Complex text layout, in particular with TeX input [was: MathJax does not support Complex text layout.] #474

Open
opened this issue May 19, 2013 · 23 comments

hartman commented May 19, 2013

 Because MathJax looks at individual code points it has trouble dealing with scripts that require bidirectionality, context shaping etc. This is visible whenever trying to use hebrew or arabic for instance. It would be good if MathJax would be able to identify these ranges and be able to keep those as blocks instead of dividing it into individual characters. At the very least in \text mode. http://en.wikipedia.org/wiki/Complex_text_layout
Member

dpvc commented May 19, 2013

 Note that if you set mtextFontInherit to true in the HTML-CSS and SVG sections of your configuration, then MathJax will process \text{} as a single , and so that should do as you request. You are right that MathJax could do better when mtextFontInherit is false.
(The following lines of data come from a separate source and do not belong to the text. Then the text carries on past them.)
-- ==== Sys2Proof/Tests/Slice0.lean ====
section
/-! SUPPORT. Tests: ill-formed terms, the decoding of a word written out from spec/30_encoding.md and spec/opcode_table.json for
every constructor, single steps whose expected results are rows of spec/95_test_vectors.md, and for every statement a state
and operands that meet its hypotheses. -/

namespace Sys2Proof.Tests

-- one theorem after another: the many small evaluations of this file would otherwise open a thread each
set_option Elab.async false

open Sys2Proof.Machine Sys2Proof.Spec

/-! ### Ill-formed terms (one per check of Sys2Proof/WellFormed.lean) -/

/-- R206: BP alone without a displacement. -/
theorem test_wf_base_bp : (Instr.addEbGb (.mem (.base .bp)) .al).wf = false ∧ (Instr.leaGvM (.base .bp) .ax).wf = false ∧
    (Instr.incEv (.mem (.base .bp))).wf = false := by decide

/-- R215: opcode 8E with the segment register ES or CS is another row or no instruction. -/
theorem test_wf_mov_sw : (Instr.movSwEwSsDs (.reg .ax) .cs).wf = false ∧ (Instr.movSwEwSsDs (.reg .ax) .es).wf = false := by
  decide

/-- R218: a defined encoding is no `ud`. -/
theorem test_wf_ud : (Instr.ud 0x90 none).wf = false ∧ (Instr.ud 0x8D (some 0x00)).wf = false ∧
    (Instr.ud 0x8E (some 0xD8)).wf = false := by decide

theorem test_wf_ok : (Instr.addEbGb (.mem (.disp8 .bp 0)) .al).wf = true ∧ (Instr.movSwEwSsDs (.reg .ax) .ss).wf = true ∧
    (Instr.ud 0x0F none).wf = true := by decide

/-! ### Decoding -/

/-- The bytes are exactly the instruction's. -/
def decodesTo (p : List Byte × Instr) : Bool :=
  match decode p.1 with
  | .ok (i, rest) => decide (i = p.2) && rest.isEmpty
  | .error _ => false

def words1 : List (List Byte × Instr) := [
  ([0x00, 0xCB], .addEbGb (.reg .bl) .cl),
  ([0x01, 0x26, 0x34, 0x12], .addEvGv (.mem (.direct 0x1234)) .sp),
  ([0x02, 0x38], .addGbEb (.mem (.base .bxSi)) .bh),
  ([0x03, 0xD2], .addGvEv (.reg .dx) .dx),
  ([0x04, 0x85], .addAlIb 0x85),
  ([0x05, 0xEF, 0xBE], .addAxIv 0xBEEF),
  ([0x08, 0xD9], .orEbGb (.reg .cl) .bl),
  ([0x09, 0x76, 0xFE], .orEvGv (.mem (.disp8 .bp 0xFE)) .si),
  ([0x0A, 0x8D, 0x34, 0x12], .orGbEb (.mem (.disp16 .di 0x1234)) .cl),
  ([0x0B, 0xE0], .orGvEv (.reg .ax) .sp),
  ([0x0C, 0x85], .orAlIb 0x85),
  ([0x0D, 0xEF, 0xBE], .orAxIv 0xBEEF),
  ([0x10, 0xEF], .adcEbGb (.reg .bh) .ch),
  ([0x11, 0x01], .adcEvGv (.mem (.base .bxDi)) .ax),
  ([0x12, 0x1A], .adcGbEb (.mem (.base .bpSi)) .bl),
  ([0x13, 0xF6], .adcGvEv (.reg .si) .si),
  ([0x14, 0x85], .adcAlIb 0x85),
  ([0x15, 0xEF, 0xBE], .adcAxIv 0xBEEF),
  ([0x18, 0xFD], .sbbEbGb (.reg .ch) .bh),
  ([0x19, 0x53, 0x10], .sbbEvGv (.mem (.disp8 .bpDi 0x10)) .dx),
  ([0x1A, 0x2C], .sbbGbEb (.mem (.base .si)) .ch),
  ([0x1B, 0xC4], .sbbGvEv (.reg .sp) .ax),
  ([0x1C, 0x85], .sbbAlIb 0x85),
  ([0x1D, 0xEF, 0xBE], .sbbAxIv 0xBEEF)]

theorem test_decode_words1 : words1.all decodesTo = true := by decide +kernel

def words2 : List (List Byte × Instr) := [
  ([0x20, 0xCB], .andEbGb (.reg .bl) .cl),
  ([0x21, 0xA7, 0x34, 0x12], .andEvGv (.mem (.disp16 .bx 0x1234)) .sp),
  ([0x22, 0x3E, 0x34, 0x12], .andGbEb (.mem (.direct 0x1234)) .bh),
  ([0x23, 0xD2], .andGvEv (.reg .dx) .dx),
  ([0x24, 0x85], .andAlIb 0x85),
  ([0x25, 0xEF, 0xBE], .andAxIv 0xBEEF),
  ([0x28, 0xD9], .subEbGb (.reg .cl) .bl),
  ([0x29, 0x30], .subEvGv (.mem (.base .bxSi)) .si),
  ([0x2A, 0x4E, 0xFE], .subGbEb (.mem (.disp8 .bp 0xFE)) .cl),
  ([0x2B, 0xE0], .subGvEv (.reg .ax) .sp),
  ([0x2C, 0x85], .subAlIb 0x85),
  ([0x2D, 0xEF, 0xBE], .subAxIv 0xBEEF),
  ([0x30, 0xEF], .xorEbGb (.reg .bh) .ch),
  ([0x31, 0x85, 0x34, 0x12], .xorEvGv (.mem (.disp16 .di 0x1234)) .ax),
  ([0x32, 0x19], .xorGbEb (.mem (.base .bxDi)) .bl),
  ([0x33, 0xF6], .xorGvEv (.reg .si) .si),
  ([0x34, 0x85], .xorAlIb 0x85),
  ([0x35, 0xEF, 0xBE], .xorAxIv 0xBEEF),
  ([0x38, 0xFD], .cmpEbGb (.reg .ch) .bh),
  ([0x39, 0x12], .cmpEvGv (.mem (.base .bpSi)) .dx),
  ([0x3A, 0x6B, 0x10], .cmpGbEb (.mem (.disp8 .bpDi 0x10)) .ch),
  ([0x3B, 0xC4], .cmpGvEv (.reg .sp) .ax),
  ([0x3C, 0x85], .cmpAlIb 0x85),
  ([0x3D, 0xEF, 0xBE], .cmpAxIv 0xBEEF)]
It should group "unknown" characters into a single collection, rather than putting each into a separate .
Member

dpvc commented May 19, 2013

 PS, I saw the report on the Wikimedia bugzilla and was planning to add it to the list of things to fix. Thanks for staring the issue here to track that.
Author

hartman commented May 22, 2013

 Thanks for the mtextFontInherit tip. I was going to enable that anyways, but this is one more reason to do that.
This was referenced Oct 17, 2013
Member

dpvc commented Mar 21, 2014

 Some support for RTL was added in v2.3, but the issue of multiple-character sequences being treated as a unit remains. For \text{}, these characters should already be grouped into a single , so that would be one way to handle it, though not very convenient. Ideally, MathJax would put each sequence that forms one group into a single  or , just as it does for single Latin letters now. I've looked into this to some degree, and there are some difficulties handling it. It is possible to have combining characters grouped with their preceding characters, but it is not clear to me how some characters work. For example, it seems that the virama (U+0D4D) combines not just the character on its left, but also on the right, though I might be misunderstanding it. It also seems that some of these grouping are handled by ligatures within the fonts, not by combining characters. Unfortunately, MathJax does not have access to ligature information from the fonts. While it would be possible to add ligature data to MathJax's font tables, this could be a significant amount of data very little of which would be used by any one page. I'm really not familiar enough with the languages that use these features to know if what I'm trying out would be sufficient or not. I'm wondering if it is possible to get some examples from a variety of languages that show the range of situations that need to be accommodated. One approach might be to put the data needed for each language's script into an individual extension that gets loaded for those pages that need it (either explicitly in the MathJax configuration, or via \require{} within the math on the page). Do you think that would be acceptable?
Author

hartman commented Mar 22, 2014

 Perhaps @amire80 of our WMF language engineering is able to help out a bit here...
modified the milestones: A future release, Bugfix Version Apr 10, 2014
referenced this issue Nov 12, 2014
modified the milestones: A future release, The next release Feb 26, 2015
Member

pkra commented Feb 26, 2015

 @hartman do you think you could poke @amire80 some time? We'd love to improve this, especially if Wikipedia wants to roll out the SVG output more widely.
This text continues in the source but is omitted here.